Следующий из этого третий вывод, очевидно, сводится к тому, что утрата права собственником разрушает всю иерархию прав на вещь; все эти права также утрачивают основания. Необходимо установление права собственности, а затем всех производных от него прав вновь. Отсюда столь важным становится механизм правопреемства как средства сохранения системы имущественных прав; отсюда же и такое явление, как первоначальное приобретение права собственности, отрицающее все сложившиеся права на вещь.

Частным следствием этих заключений является и тот, что никакое частное право на вещь невозможно без соотнесения с правом собственности и тем самым невозможно вне личных отношений с собственником. Поэтому и является ошибочным тезис о возможности вещных отношений с собственником обладателя какого-либо права на вещь (законного владельца).
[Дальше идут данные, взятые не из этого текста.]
/-- A sequence is complete: event 1605, and the next starts where the level in force differs from the target (R502,
R503). Cause 1 begins where the level has become Black with a hot lid (R507). -/
def Dev.seqDone (d : Dev) (q : LevelSeq) : Dev :=
  let d := d.modPwr fun x => { x with seq := none }
  (d.raise 1605 0 [evNat q.old, evNat d.pwr.level, durationNs (d.sys.ticks - q.start)]).levelTurn.testHeat 1

/-- VCORE_SETTLED: VCORE has stayed within 1 % of its value for 2 µs from the end of its ramp (R502). -/
def execVcoreSettled (s : State) : Host.Outcome State Fault Refusal :=
  .next (s.onDev fun d =>
    match d.pwr.seq with
    | none => d
    | some q =>
      if d.sys.ticks < d.pwr.rampEnd + usTicks 2 then d
      else if q.up then (d.takeCaps q.goal).seqDone q
      else if q.step = 3 then d.seqDone q
      else d)

/-- DRAIN_DONE: the limits of the drain wait have held for 10 µs without a break (R502). -/
def execDrainDone (s : State) : Host.Outcome State Fault Refusal :=
  .next (s.onDev fun d =>
    match d.pwr.seq with
    | none => d
    | some q =>
      if !q.up && q.step == 2 && d.drained && q.drainSince.any fun t => t + usTicks 10 ≤ d.sys.ticks then
        (d.modPwr fun x => { x with seq := some { q with step := 3 } }).ramp q.goal
      else d)

/-- DRAIN_LIMIT: `drain_limit` has passed since step 1; event 1608 (R502). -/
def execDrainLimit (s : State) : Host.Outcome State Fault Refusal :=
  .next (s.onDev fun d =>
    match d.pwr.seq with
    | none => d
    | some q =>
      if !q.up && q.step == 2 && q.start + drainLimit d.map.active ≤ d.sys.ticks then
        let crossing := match d.fullCrossings with | [] => evNone | c :: _ => evNat c
        let d := d.raise 1608 0 [evNat d.acq.segments.length, crossing]
        (d.modPwr fun x => { x with seq := some { q with step := 3 } }).ramp q.goal
      else d)

/-! ### Input power (R507, R508) -/

/-- A power in mW as watts, binary32. -/
def watts (mw : Nat) : Nat := f32OfFrac mw 1000

/-- The windows of the last `return_delay`, and their highest average: the list keeps, latest first, only those above all
later ones, so its last is the highest. -/
def noteWindow (m : Option PisteMap) (now mw : Nat) (l : List (Nat × Nat)) : List (Nat × Nat) :=
  ((now, mw) :: l.dropWhile fun w => w.2 ≤ mw).takeWhile fun w => now < w.1 + returnDelay m

/-- The windows of the last `return_delay` allow a higher ceiling: each average and the `p_step` of the level above it at
or below 0.95 of the limit (R508). -/
def Dev.powerCalm (d : Dev) : Bool :=
  let step := pStep d.map.active ((d.pwr.cause 4).ceiling + 1)
  d.pwr.windows.all fun w => 100 * (w.2 + step) ≤ 95 * (100 * d.pwr.limit)

/-- The end of a window above the limit: cause 4 begins, or lowers its ceiling once 100 ms have passed; at Green event
1609 (R507). -/
def Dev.overLimit (d : Dev) (mw : Nat) : Dev :=
  if d.pwr.level = 0 then d.raiseLimited 1609 0 0 [.real (watts mw), .real (f32OfFrac d.pwr.limit 10)]
  else
    let c := d.pwr.cause 4
    let lower := fun (d : Dev) (ceiling : Nat) =>
      (d.modPwr fun x => { x with loweredAt := some d.sys.ticks }).beginCause 4 ceiling
    if !c.active then lower d (d.pwr.level - 1)
    else if d.pwr.loweredAt.all fun t => t + usTicks 100000 ≤ d.sys.ticks then
      if c.ceiling = 0 then d else lower d (c.ceiling - 1)
    else d

/-- The ceiling of cause 4 rises by one level, or the cause ends where the ceiling would pass the requested level
(R508). -/
def Dev.liftLimit (d : Dev) : Dev :=
  let c := d.pwr.cause 4
  if !(c.active && ploughReturns d.map.active && d.powerCalm) then d
  else if d.pwr.requested < c.ceiling + 1 then d.endCause 4
  else (d.setCause 4 { c with ceiling := c.ceiling + 1 }).levelTurn

/-- The end of a 10 ms window with its average in mW: cause 4 is tested, and a limit set by command takes effect
(R507, R508, R512). -/
def Dev.powerWindowEnd (d : Dev) (mw : Nat) : Dev :=
  let d := d.modPwr fun x => { x with windowAt := d.sys.ticks, inputPower := some mw, windows := noteWindow d.map.active d.sys.ticks mw x.windows }
  let d := if 100 * d.pwr.limit < mw then d.overLimit mw else d.liftLimit
  d.modPwr fun x => { x with limit := x.limitDue.getD x.limit, limitDue := none }

/-- POWER_WINDOW_END: a window has lasted 10 ms, and the next begins. -/
def execPowerWindowEnd (average : Nat) (s : State) : Host.Outcome State Fault Refusal :=
  .next (s.onDev fun d => if d.sys.ticks < d.pwr.windowAt + usTicks 10000 then d else d.powerWindowEnd average)

/-! ### A map becomes active (R501, R504, R505) -/

/-- The new caps, `drain_desc` and `drain_limit` come into force and the limit is `p_limit`; the first map after Boot sets
the requested level and fills the bucket. -/
def Dev.pwrFromMap (d : Dev) : Dev :=
  let m := d.map.active
  let d := d.modPwr fun x => { x with limit := mapNum m 0x0005 0 18 2 1100, limitDue := none }
  let d := if d.fe.checkedOnce then d
    else d.modPwr fun x => { x with requested := mapNum m 0x0005 0 16 1 1, fireTokens := fireBurst m x.level }
  (d.takeCaps d.pwr.level).drainTest.levelTurn

/-! ### Commands (R512) -/

/-- `PWR.STATUS`. -/
def pwrStatusKind : CmdKind := ⟨0x0C00, false, bootStates⟩

/-- A rail is good: switched on, and past the soft start of a restart (R498, R499). -/
def RailState.isGood (r : RailState) (now : Nat) : Bool := r.good && r.restartedAt.all fun t => t + usTicks 1000 ≤ now

/-- The set point of VCORE lies within 3 % of the value being ramped to (R498, R502). -/
def PwrState.vcoreNear (x : PwrState) (now : Nat) : Bool :=
  let v := x.setPoint now
  100 * (max v x.rampTo - min v x.rampTo) ≤ 3 * x.rampTo

/-- A rail is good: its voltage lies within its window round its target, which for VCORE is the value being ramped to (R498). -/
def PwrState.railGood (x : PwrState) (now i : Nat) : Bool :=
  (getD x.rails i ⟨true, none⟩).isGood now && (i != 1 || x.vcoreNear now)

/-- The cause that sets the ceiling; 0 with no ceiling (R512). -/
def PwrState.ceilingCause (x : PwrState) : Nat :=
  ([1, 2, 3, 4, 5].find? fun c => (x.cause c).active && (x.cause c).ceiling == x.ceiling).getD 0

/-- The 32 bytes of `PWR.STATUS` (R462). -/
def pwrStatusData (d : Dev) : List Byte :=
  let x := d.pwr
  let reading := fun (input : Nat) => (d.latestValue input).getD (Config.firstReading input d.free).toNat
  let flag := fun (i : Nat) => 2 ^ i * b2n (x.railGood d.sys.ticks i)
  leBytes 1 x.level ++ leBytes 1 x.requested ++ leBytes 1 (b2n (x.causes.toList.any (·.active)))
    ++ leBytes 1 x.ceilingCause ++ leBytes 4 (reading 225) ++ leBytes 4 (watts (x.inputPower.getD (Config.inputPower d.free)))
    ++ leBytes 4 (reading 224) ++ leBytes 4 (reading 227) ++ leBytes 4 ((List.range 7).map flag).sum ++ zeros 8

/-- Readings that MON or a window has not given yet are free values. -/
def pwrStatusEff : Effect := onDev fun _ _ d => ({ d with free := d.free + 1 }, .done .ok (pwrStatusData d))

/-- PWR_STATUS. -/
def execPwrStatus (h : CmdHeader) (s : State) : Host.Outcome State Fault Refusal :=
  .next (hostRun (.pwrStatus h) pwrStatusKind h pwrStatusEff s)

/-- `PWR.SET_LEVEL`. -/
def pwrSetLevelKind : CmdKind := ⟨0x0C01, true, workStates⟩

/-- With `auto_return` clear, every cause whose condition holds no more is removed (R508). -/
def Dev.dropCauses (d : Dev) : Dev :=
  if ploughReturns d.map.active then d
  else [1, 2, 3, 4, 5].foldl (fun d c => if d.causeHolds c then d else d.endCause c) d

/-- The requested level; answered when the level in force is the target and no sequence runs (R512). -/
def pwrSetLevelEff (level : Nat) : Effect := onDev fun _ c d =>
  if 3 < level then (d, .done .outOfRange [])
  else
    let d := (d.modPwr fun x => { x with requested := level }).dropCauses.levelTurn
    if d.pwr.seq.isNone && d.pwr.level == d.pwr.target then (d, .done .ok [])
    else (d.modPwr fun x => { x with setters := x.setters ++ [c] }, .wait)

/-- PWR_SET_LEVEL. -/
def execPwrSetLevel (h : CmdHeader) (level : Nat) (s : State) : Host.Outcome State Fault Refusal :=
  .next (hostRun (.pwrSetLevel h level) pwrSetLevelKind h (pwrSetLevelEff level) s)

/-- `PWR.SET_LIMIT`. -/
def pwrSetLimitKind : CmdKind := ⟨0x0C02, false, upStates⟩

/-- The limit, from the start of the next window (R512). -/
def pwrSetLimitEff (limit : Nat) : Effect := onDev fun _ _ d =>
  if limit < 200 || 1100 < limit then (d, .done .outOfRange [])
  else (d.modPwr fun x => { x with limitDue := some limit }, .done .ok [])

/-- PWR_SET_LIMIT. -/
def execPwrSetLimit (h : CmdHeader) (limit : Nat) (s : State) : Host.Outcome State Fault Refusal :=
  .next (hostRun (.pwrSetLimit h limit) pwrSetLimitKind h (pwrSetLimitEff limit) s)

end Sys2Proof.Machine
end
Отсюда видна абсурдность теории вещного права владения, выводимой некоторыми цивилистами из неверно читаемой нормы ст. 305 ГК.

Продолжением данного вывода является то, что наделение незаконного владельца каким угодно правом на вещь вопреки воле собственника невозможно. В известных случаях незаконный владелец приобретает право собственности на вещь, но исключительно в силу указания закона. Само по себе такое указание не имеет оснований ни в логике права собственности, ни в справедливости, а диктуется иными причинами.

На этом можно прервать цепь логических рассуждений, следуемых из определения собственности как самого лучшего права на вещь (тем более, что этим рассуждениям посвящены дальнейшие главы книги).

После этого бесплодность многословных и обстоятельных определений собственности, несмотря на содержащиеся в них указания на связь с экономикой, классовыми отношениями и пр. (а точнее, именно по причине этих указаний), становится совершенно очевидной, а сами эти определения представляются лишь данью верности давно обнаружившим свою несостоятельность теориям.